_Problem statement_.
Among the lines below, take the one holding "abortChain; dsimp only; (repeat' split) <;> simp)", the one holding "(abortShifts s).shb = s.shb", and all lines between them. Set them down exactly.

Stored items

-- ==== Sys2Proof/Laws/Ops.lean ====
section
/-! SUPPORT. What each shared operation leaves as it was: one lemma an operation, every unchanged block in it. -/

namespace Sys2Proof.Machine

/-- A fold keeps what every one of its steps keeps. -/
theorem foldl_keeps {α β γ : Type} (g : γ → α) (f : γ → β → γ) (h : ∀ s x, g (f s x) = g s) (l : List β) (s : γ) :
    g (l.foldl f s) = g s := by
  induction l generalizing s with
  | nil => rfl
  | cons x xs ih => rw [List.foldl_cons, ih, h]

@[simp] theorem post_frame (e : Event) (s : State) :
    (post e s).pending = s.pending ∧ (post e s).resetLine = s.resetLine ∧ (post e s).lineOut = s.lineOut ∧
    (post e s).tbm = s.tbm ∧ (post e s).psq = s.psq ∧ (post e s).shb = s.shb ∧ (post e s).hci = s.hci ∧
    (post e s).stk = s.stk ∧ (post e s).asc = s.asc ∧ (post e s).wfm = s.wfm ∧ (post e s).drv = s.drv ∧
    (post e s).run = s.run := by
  refine ⟨?_, ?_, ?_, ?_, ?_, ?_, ?_, ?_, ?_, ?_, ?_, ?_⟩ <;> (unfold post; split <;> simp)

@[simp] theorem hand_frame (c : Cause) (s : State) :
    (hand c s).pending = s.pending ∧ (hand c s).resetLine = s.resetLine ∧ (hand c s).lineOut = s.lineOut ∧
    (hand c s).dlp = s.dlp ∧ (hand c s).tbm = s.tbm ∧ (hand c s).psq = s.psq ∧ (hand c s).shb = s.shb ∧
    (hand c s).hci = s.hci ∧ (hand c s).stk = s.stk ∧ (hand c s).asc = s.asc ∧ (hand c s).wfm = s.wfm ∧
    (hand c s).drv = s.drv := ⟨rfl, rfl, rfl, rfl, rfl, rfl, rfl, rfl, rfl, rfl, rfl, rfl⟩

@[simp] theorem emit_frame (x : LineItem) (s : State) :
    (emit x s).pending = s.pending ∧ (emit x s).resetLine = s.resetLine ∧ (emit x s).dlp = s.dlp ∧
    (emit x s).tbm = s.tbm ∧ (emit x s).psq = s.psq ∧ (emit x s).shb = s.shb ∧ (emit x s).hci = s.hci ∧
    (emit x s).stk = s.stk ∧ (emit x s).asc = s.asc ∧ (emit x s).wfm = s.wfm ∧ (emit x s).drv = s.drv ∧
    (emit x s).run = s.run := ⟨rfl, rfl, rfl, rfl, rfl, rfl, rfl, rfl, rfl, rfl, rfl, rfl⟩

@[simp] theorem modCurrent_frame (f : PickRecord → PickRecord) (s : State) :
    (modCurrent f s).pending = s.pending ∧ (modCurrent f s).resetLine = s.resetLine ∧
    (modCurrent f s).lineOut = s.lineOut ∧ (modCurrent f s).dlp = s.dlp ∧ (modCurrent f s).tbm = s.tbm ∧
    (modCurrent f s).shb = s.shb ∧ (modCurrent f s).hci = s.hci ∧ (modCurrent f s).stk = s.stk ∧
    (modCurrent f s).asc = s.asc ∧ (modCurrent f s).wfm = s.wfm ∧ (modCurrent f s).drv = s.drv ∧
    (modCurrent f s).run = s.run := ⟨rfl, rfl, rfl, rfl, rfl, rfl, rfl, rfl, rfl, rfl, rfl, rfl⟩

@[simp] theorem modChains_frame (f : ChainIdx → Chain → Chain) (s : State) :
    (modChains f s).pending = s.pending ∧ (modChains f s).resetLine = s.resetLine ∧
    (modChains f s).lineOut = s.lineOut ∧ (modChains f s).dlp = s.dlp ∧ (modChains f s).tbm = s.tbm ∧
    (modChains f s).psq = s.psq ∧ (modChains f s).shb = s.shb ∧ (modChains f s).stk = s.stk ∧
    (modChains f s).asc = s.asc ∧ (modChains f s).wfm = s.wfm ∧ (modChains f s).drv = s.drv ∧
    (modChains f s).run = s.run := ⟨rfl, rfl, rfl, rfl, rfl, rfl, rfl, rfl, rfl, rfl, rfl, rfl⟩

@[simp] theorem setChain_frame (k : ChainIdx) (c : Chain) (s : State) :
    (setChain k c s).pending = s.pending ∧ (setChain k c s).resetLine = s.resetLine ∧
    (setChain k c s).lineOut = s.lineOut ∧ (setChain k c s).dlp = s.dlp ∧ (setChain k c s).tbm = s.tbm ∧
    (setChain k c s).psq = s.psq ∧ (setChain k c s).shb = s.shb ∧ (setChain k c s).stk = s.stk ∧
    (setChain k c s).asc = s.asc ∧ (setChain k c s).wfm = s.wfm ∧ (setChain k c s).drv = s.drv ∧
    (setChain k c s).run = s.run := ⟨rfl, rfl, rfl, rfl, rfl, rfl, rfl, rfl, rfl, rfl, rfl, rfl⟩

@[simp] theorem modChannels_frame (f : DriverIdx → DriverChannel → DriverChannel) (s : State) :
    (modChannels f s).pending = s.pending ∧ (modChannels f s).resetLine = s.resetLine ∧
    (modChannels f s).lineOut = s.lineOut ∧ (modChannels f s).dlp = s.dlp ∧ (modChannels f s).tbm = s.tbm ∧
    (modChannels f s).psq = s.psq ∧ (modChannels f s).shb = s.shb ∧ (modChannels f s).hci = s.hci ∧
    (modChannels f s).stk = s.stk ∧ (modChannels f s).asc = s.asc ∧ (modChannels f s).wfm = s.wfm ∧
    (modChannels f s).run = s.run := by simp [modChannels]

@[simp] theorem setChannel_frame (dc : DriverIdx) (c : DriverChannel) (s : State) :
    (setChannel dc c s).pending = s.pending ∧ (setChannel dc c s).resetLine = s.resetLine ∧
    (setChannel dc c s).lineOut = s.lineOut ∧ (setChannel dc c s).dlp = s.dlp ∧
    (setChannel dc c s).tbm = s.tbm ∧ (setChannel dc c s).psq = s.psq ∧ (setChannel dc c s).shb = s.shb ∧
    (setChannel dc c s).hci = s.hci ∧ (setChannel dc c s).stk = s.stk ∧ (setChannel dc c s).asc = s.asc ∧
    (setChannel dc c s).wfm = s.wfm ∧ (setChannel dc c s).run = s.run :=
  ⟨rfl, rfl, rfl, rfl, rfl, rfl, rfl, rfl, rfl, rfl, rfl, rfl⟩

@[simp] theorem handChain_frame (o : Ordinal) (s : State) (k : ChainIdx) :
    (handChain o s k).pending = s.pending ∧ (handChain o s k).resetLine = s.resetLine ∧
    (handChain o s k).dlp = s.dlp ∧ (handChain o s k).tbm = s.tbm ∧ (handChain o s k).psq = s.psq ∧
    (handChain o s k).shb = s.shb ∧ (handChain o s k).stk = s.stk ∧ (handChain o s k).asc = s.asc ∧
    (handChain o s k).wfm = s.wfm ∧ (handChain o s k).drv = s.drv ∧ (handChain o s k).run = s.run := by
  refine ⟨?_, ?_, ?_, ?_, ?_, ?_, ?_, ?_, ?_, ?_, ?_⟩ <;> (unfold handChain; dsimp only; (repeat' split) <;> simp)

@[simp] theorem handOver_frame (o : Ordinal) (s : State) :
    (handOver o s).pending = s.pending ∧ (handOver o s).resetLine = s.resetLine ∧ (handOver o s).dlp = s.dlp ∧
    (handOver o s).tbm = s.tbm ∧ (handOver o s).psq = s.psq ∧ (handOver o s).shb = s.shb ∧
    (handOver o s).stk = s.stk ∧ (handOver o s).asc = s.asc ∧ (handOver o s).wfm = s.wfm ∧
    (handOver o s).drv = s.drv ∧ (handOver o s).run = s.run := by
  unfold handOver
  refine ⟨?_, ?_, ?_, ?_, ?_, ?_, ?_, ?_, ?_, ?_, ?_⟩ <;>
    exact foldl_keeps _ _ (by intros; simp) _ _

@[simp] theorem setBuffer_frame (i : BufferIdx) (b : Buffer) (s : State) :
    (setBuffer i b s).pending = s.pending ∧ (setBuffer i b s).resetLine = s.resetLine ∧
    (setBuffer i b s).lineOut = s.lineOut ∧ (setBuffer i b s).dlp = s.dlp ∧ (setBuffer i b s).tbm = s.tbm ∧
    (setBuffer i b s).psq = s.psq ∧ (setBuffer i b s).hci = s.hci ∧ (setBuffer i b s).stk = s.stk ∧
    (setBuffer i b s).asc = s.asc ∧ (setBuffer i b s).wfm = s.wfm ∧ (setBuffer i b s).drv = s.drv ∧
    (setBuffer i b s).run = s.run := by
  refine ⟨?_, ?_, ?_, ?_, ?_, ?_, ?_, ?_, ?_, ?_, ?_, ?_⟩ <;> (unfold setBuffer; split <;> simp)

@[simp] theorem startExpansion_frame (o : Ordinal) (s : State) :
    (startExpansion o s).pending = s.pending ∧ (startExpansion o s).resetLine = s.resetLine ∧
    (startExpansion o s).lineOut = s.lineOut ∧ (startExpansion o s).dlp = s.dlp ∧
    (startExpansion o s).tbm = s.tbm ∧ (startExpansion o s).psq = s.psq ∧ (startExpansion o s).hci = s.hci ∧
    (startExpansion o s).stk = s.stk ∧ (startExpansion o s).asc = s.asc ∧ (startExpansion o s).wfm = s.wfm ∧
    (startExpansion o s).drv = s.drv ∧ (startExpansion o s).run = s.run := by
  refine ⟨?_, ?_, ?_, ?_, ?_, ?_, ?_, ?_, ?_, ?_, ?_, ?_⟩ <;> (unfold startExpansion; split <;> simp)

@[simp] theorem takeUp_frame (o : Ordinal) (s : State) :
    (takeUp o s).pending = s.pending ∧ (takeUp o s).resetLine = s.resetLine ∧ (takeUp o s).dlp = s.dlp ∧
    (takeUp o s).tbm = s.tbm ∧ (takeUp o s).psq = s.psq ∧ (takeUp o s).stk = s.stk ∧ (takeUp o s).asc = s.asc ∧
    (takeUp o s).wfm = s.wfm ∧ (takeUp o s).drv = s.drv ∧ (takeUp o s).run = s.run := by
  refine ⟨?_, ?_, ?_, ?_, ?_, ?_, ?_, ?_, ?_, ?_⟩ <;> (unfold takeUp; split <;> simp)

@[simp] theorem abortChain_frame (s : State) (k : ChainIdx) :
    (abortChain s k).pending = s.pending ∧ (abortChain s k).resetLine = s.resetLine ∧
    (abortChain s k).dlp = s.dlp ∧ (abortChain s k).tbm = s.tbm ∧ (abortChain s k).psq = s.psq ∧
    (abortChain s k).shb = s.shb ∧ (abortChain s k).stk = s.stk ∧ (abortChain s k).asc = s.asc ∧
    (abortChain s k).wfm = s.wfm ∧ (abortChain s k).drv = s.drv ∧ (abortChain s k).run = s.run := by
  refine ⟨?_, ?_, ?_, ?_, ?_, ?_, ?_, ?_, ?_, ?_, ?_⟩ <;> (unfold abortChain; dsimp only; (repeat' split) <;> simp)

@[simp] theorem abortShifts_frame (s : State) :
    (abortShifts s).pending = s.pending ∧ (abortShifts s).resetLine = s.resetLine ∧
    (abortShifts s).dlp = s.dlp ∧ (abortShifts s).tbm = s.tbm ∧ (abortShifts s).psq = s.psq ∧
    (abortShifts s).shb = s.shb ∧ (abortShifts s).stk = s.stk ∧ (abortShifts s).asc = s.asc ∧
    (abortShifts s).wfm = s.wfm ∧ (abortShifts s).drv = s.drv ∧ (abortShifts s).run = s.run := by
  unfold abortShifts
  refine ⟨?_, ?_, ?_, ?_, ?_, ?_, ?_, ?_, ?_, ?_, ?_⟩ <;>
    exact foldl_keeps _ _ (by intros; simp) _ _

@[simp] theorem abandonExpansion_frame (s : State) :
    (abandonExpansion s).pending = s.pending ∧ (abandonExpansion s).resetLine = s.resetLine ∧
    (abandonExpansion s).lineOut = s.lineOut ∧ (abandonExpansion s).dlp = s.dlp ∧
    (abandonExpansion s).tbm = s.tbm ∧ (abandonExpansion s).psq = s.psq ∧ (abandonExpansion s).hci = s.hci ∧
    (abandonExpansion s).stk = s.stk ∧ (abandonExpansion s).asc = s.asc ∧ (abandonExpansion s).wfm = s.wfm ∧
    (abandonExpansion s).drv = s.drv ∧ (abandonExpansion s).run = s.run :=
  ⟨rfl, rfl, rfl, rfl, rfl, rfl, rfl, rfl, rfl, rfl, rfl, rfl⟩

@[simp] theorem evalTarget_frame (s : State) :
    (evalTarget s).pending = s.pending ∧ (evalTarget s).resetLine = s.resetLine ∧ (evalTarget s).dlp = s.dlp ∧
    (evalTarget s).tbm = s.tbm ∧ (evalTarget s).psq = s.psq ∧ (evalTarget s).stk = s.stk ∧
    (evalTarget s).asc = s.asc ∧ (evalTarget s).wfm = s.wfm ∧ (evalTarget s).drv = s.drv ∧
    (evalTarget s).run = s.run := by
  refine ⟨?_, ?_, ?_, ?_, ?_, ?_, ?_, ?_, ?_, ?_⟩ <;> (unfold evalTarget; dsimp only; (repeat' split) <;> simp)

@[simp] theorem fireLatch_frame (o : Ordinal) (s : State) :
    (fireLatch o s).pending = s.pending ∧ (fireLatch o s).resetLine = s.resetLine ∧
    (fireLatch o s).dlp = s.dlp ∧ (fireLatch o s).tbm = s.tbm ∧ (fireLatch o s).psq = s.psq ∧
    (fireLatch o s).shb = s.shb ∧ (fireLatch o s).stk = s.stk ∧ (fireLatch o s).asc = s.asc ∧
    (fireLatch o s).wfm = s.wfm ∧ (fireLatch o s).drv = s.drv ∧ (fireLatch o s).run = s.run :=
  ⟨rfl, rfl, rfl, rfl, rfl, rfl, rfl, rfl, rfl, rfl, rfl⟩

@[simp] theorem evalRequired_frame (s : State) :
    (evalRequired s).pending = s.pending ∧ (evalRequired s).resetLine = s.resetLine ∧
    (evalRequired s).lineOut = s.lineOut ∧ (evalRequired s).dlp = s.dlp ∧ (evalRequired s).tbm = s.tbm ∧
    (evalRequired s).psq = s.psq ∧ (evalRequired s).shb = s.shb ∧ (evalRequired s).stk = s.stk ∧
    (evalRequired s).asc = s.asc ∧ (evalRequired s).wfm = s.wfm ∧ (evalRequired s).drv = s.drv ∧
    (evalRequired s).run = s.run := ⟨rfl, rfl, rfl, rfl, rfl, rfl, rfl, rfl, rfl, rfl, rfl, rfl⟩
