/-! ### The records FLUSH takes back -/

/-- 03 R59: a buffer after several records are discarded. -/
theorem foldl_dropOrdinal (l : List PickRecord) (b : Buffer) :
    l.foldl (fun x r => x.dropOrdinal r.ordinal) b =
      if ∃ r ∈ l, b.ordinal? = some r.ordinal then .empty else b := by
  have hempty : ∀ l : List PickRecord, l.foldl (fun x r => x.dropOrdinal r.ordinal) Buffer.empty = .empty := by
    intro l
    induction l with
    | nil => rfl
    | cons r rs ih => exact ih
  induction l with
  | nil => simp
  | cons r rs ih =>
    rw [List.foldl_cons]
    by_cases h : b.ordinal? = some r.ordinal
    · rw [if_pos ⟨r, by simp, h⟩, Buffer.dropOrdinal, if_pos h, hempty]
    · rw [Buffer.dropOrdinal, if_neg h, ih]
      simp [h]

/-- 04 R68: a chain after several records are discarded. -/
theorem foldl_chain_dropOrdinal (l : List PickRecord) (c : Chain) :
    l.foldl (fun x r => x.dropOrdinal r.ordinal) c =
      if ∃ r ∈ l, c.phase.readyWith r.ordinal = true then { c with phase := .idle } else c := by
  have hidle : ∀ (l : List PickRecord) (c : Chain), c.phase = .idle →
      l.foldl (fun x r => x.dropOrdinal r.ordinal) c = c := by
    intro l
    induction l with
    | nil => exact fun c _ => rfl
    | cons r rs ih =>
      intro c hc
      have he : c.dropOrdinal r.ordinal = c := by simp [Chain.dropOrdinal, hc, ChainPhase.readyWith]
      rw [List.foldl_cons, he, ih c hc]
  induction l with
  | nil => simp
  | cons r rs ih =>
    rw [List.foldl_cons]
    by_cases h : c.phase.readyWith r.ordinal = true
    · rw [if_pos ⟨r, by simp, h⟩, Chain.dropOrdinal, if_pos h, hidle _ _ rfl]
    · rw [Chain.dropOrdinal, if_neg h, ih]
      simp [h]

/-- 04 R70: the tag after several records are discarded. -/
def staleIfAny (l : List PickRecord) (t : ShedTag) : ShedTag :=
  if ∃ r ∈ l, t.ordinal = some r.ordinal then { t with stale := true } else t

theorem flushRecord_buffer0 (s : State) (r : PickRecord) :
    (flushRecord s r).shb.buffer0 = s.shb.buffer0.dropOrdinal r.ordinal := by
  simp [flushRecord, dropRecord, modChains]

theorem flushRecord_buffer1 (s : State) (r : PickRecord) :
    (flushRecord s r).shb.buffer1 = s.shb.buffer1.dropOrdinal r.ordinal := by
  simp [flushRecord, dropRecord, modChains]

theorem flushRecord_target (s : State) (r : PickRecord) : (flushRecord s r).shb.target = s.shb.target := by
  simp [flushRecord, dropRecord, modChains]

theorem flushRecord_chain (s : State) (r : PickRecord) (k : ChainIdx) :
    (flushRecord s r).hci.chains[k] = (s.hci.chains[k]).dropOrdinal r.ordinal := by
  simp only [flushRecord, staleIfCarries]
  split <;> simp [dropRecord, modChains]

theorem flushRecord_tag (s : State) (r : PickRecord) : (flushRecord s r).hci.tag = staleIfAny [r] s.hci.tag := by
  simp only [flushRecord, staleIfCarries, staleIfAny]
  by_cases h : s.hci.tag.ordinal = some r.ordinal
  · simp [dropRecord, modChains, h, ShedTag.markStale]
  · simp [dropRecord, modChains, h]

@[simp] theorem flushRecord_frame (s : State) (r : PickRecord) :
    (flushRecord s r).pending = s.pending ∧ (flushRecord s r).resetLine = s.resetLine ∧
    (flushRecord s r).lineOut = s.lineOut ∧ (flushRecord s r).dlp = s.dlp ∧ (flushRecord s r).tbm = s.tbm ∧
    (flushRecord s r).psq = s.psq ∧ (flushRecord s r).stk = s.stk ∧ (flushRecord s r).asc = s.asc ∧
    (flushRecord s r).wfm = s.wfm ∧ (flushRecord s r).drv = s.drv ∧ (flushRecord s r).run = s.run := by
  simp [flushRecord]
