-- ==== Sys2Proof/Syntax.lean ====
section
/-! DEFINITION. The commands: one constructor of `Instr` for each row of the opcode table. The host's opcodes (R69) carry
their descriptor; an event of the outside or of a timed engine carries what the environment measured or decided. -/
namespace Sys2Proof
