-- ==== Sys2Proof/Types/Signal.lean ====
section
/-! DEFINITION. The samples in flight: in the down- and up-converters (R240 to R258), the tile queues (R28, R268), and the chains of the slice
engines (R253, R280 to R286). Instants are on the monotonic count, in quarter-nanoseconds; one container passes in each. -/
namespace Sys2Proof

/-- A word inside a stage: I and Q of 18 bits, or none where the word is poisoned (R252, R262). -/
abbrev Sample := Option Cplx

/-- A run of outputs of a stage that are released poisoned (R265): the number of the first and how many. -/
structure PoisonRun where
  first : Nat
  count : Nat
  deriving DecidableEq, Repr

/-- A DDC with its receive tile queue and the transport to the engines (R240 to R248, R268). `acc` is the NCO's accumulator; `cycle` is the sum of
the samples of this tile cycle so far; `stages` are the last inputs of HB_M and HB_F, newest first; `pipe` are the containers that wait for the
end of the fixed latency, and `queue` and `wait` those in the tile queue and on their way, as 32-bit words, oldest first; `out` is the container
that the engines take now; `bad` are runs of containers by the instant of their ADC sample; `opened` says that the queue has started to fill
since its alignment, and `counted` that its aligned value is recorded; `retuned` is the instant of the last new frequency word. `loud` says that a sample
of this microsecond has reached ovr_thresh, and `loudRun` counts the microseconds up to it that had one (R162, R344). -/
structure RxLine where
  acc     : Nat
  cycle   : Int
  stages  : List (List Sample)
  pipe    : List Nat
  queue   : List Nat
  wait    : List Nat
  out     : Container
  bad     : List PoisonRun
  opened  : Bool
  counted : Bool
  retuned : Option Nat
  loud    : Bool
  loudRun : Nat
  deriving DecidableEq, Repr

/-- A container of one slice stream on its way to a DUC, as a 32-bit word, with its slice-output instant (R245, R268). -/
structure StreamWord where
  word : Nat
  made : Nat
  deriving DecidableEq, Repr

/-- A DUC with its transmit tile queue and the transport from the engines (R243, R254 to R258, R268). `word` is the frequency word that its NCO
runs on, and `change` the one that takes its place and the instant T of its commit; `after` is the number of the first DAC sample that it has,
once a container of T or later was received. `power` and `summed` are the sum of |x|² over the sums of the base tick interval so far, in units of 2^-34
of full scale, and how many there were (R479). `droop` and `stages` are the last inputs of the equaliser and of the half-band stages, newest
first; `pipe` are the DAC codes that wait for the end of the fixed latency, oldest first; `codes` are the eight codes of the quarter-nanosecond
that last passed, as they leave the DAC; `bad` are runs of DAC samples. -/
structure TxLine where
  acc     : Nat
  word    : Nat
  change  : Option (Nat × Nat)
  after   : Option Nat
  wait    : List (List StreamWord)
  queue   : List (List StreamWord)
  droop   : List Sample
  stages  : List (List Sample)
  pipe    : List Int
  codes   : List Int
  power   : Nat
  summed  : Nat
  bad     : List PoisonRun
  opened  : Bool
  counted : Bool
  deriving DecidableEq, Repr

/-- A power meter (R283): the sum of |x|² over the window so far, in units of 2^-34 of full scale, how many samples it holds, and the sum of a window
that has ended and is not read yet, with its length. -/
structure Meter where
  sum   : Nat
  count : Nat
  ended : Option (Nat × Nat)
  deriving DecidableEq, Repr

/-- The residual z of a path as Squall watches it (R339): the samples of the window so far, newest first; whether one of them, or the window's place
in its segment, leaves it untested; and a window that has ended and is not tested yet. -/
structure SquallWatch where
  window : List Cplx
  spoilt : Bool
  ended  : Option (List Cplx × Bool)
  deriving DecidableEq, Repr

/-- The chains of one path of a slice (R253, R280). `down` and `up` are the last inputs of the decimation and the interpolation stages, widest rate
first for `down` and narrowest first for `up`; `taken` are the decimated samples, with their numbers, that the channel filter has not taken;
`filter` are its last inputs, newest first. `sent` are the samples at 4.0 GS/s that wait for the mix out, with `due` the instant at which the
first of them is mixed; `out` is the container of this instant, and `fresh` says that none was made since the definition started. The runs are
of outputs of the decimation chain, of slice samples, and of containers. -/
structure Chain where
  down    : List (List Sample)
  taken   : List (Nat × Sample)
  filter  : List Sample
  up      : List (List Sample)
  sent    : List Sample
  due     : Nat
  out     : Container
  fresh   : Bool
  badDown : List PoisonRun
  badMid  : List PoisonRun
  badUp   : List PoisonRun
  meterIn : Meter
  meterOut : Meter
  squall  : SquallWatch
  deriving DecidableEq, Repr

/-- The samples in flight. The chains of path A of SLICE_s stand at 2s, those of path B at 2s + 1. `strobe` is station time at the last epoch strobe
and `since` the monotonic count there: what the slice NCOs run from (R247, R281). The spares hold the instant until which each is busy: the
DDC and the DUC spare of each tile and the reserve of each engine (R263, R265). -/
structure Signals where
  rx       : Vector RxLine 32
  tx       : Vector TxLine 32
  path     : Vector Chain 512
  strobe   : Nat
  since    : Nat
  spareDdc : Vector Nat 4
  spareDuc : Vector Nat 4
  spareEngine : Vector Nat 64
  deriving DecidableEq, Repr

end Sys2Proof
end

_The answer_.
  refine ⟨?_, ?_, ?_, ?_, ?_, ?_, ?_, ?_, ?_, ?_, ?_⟩ <;> (unfold abortChain; dsimp only; (repeat' split) <;> simp)

@[simp] theorem abortShifts_frame (s : State) :
    (abortShifts s).pending = s.pending ∧ (abortShifts s).resetLine = s.resetLine ∧
    (abortShifts s).dlp = s.dlp ∧ (abortShifts s).tbm = s.tbm ∧ (abortShifts s).psq = s.psq ∧
    (abortShifts s).shb = s.shb ∧ (abortShifts s).stk = s.stk ∧ (abortShifts s).asc = s.asc ∧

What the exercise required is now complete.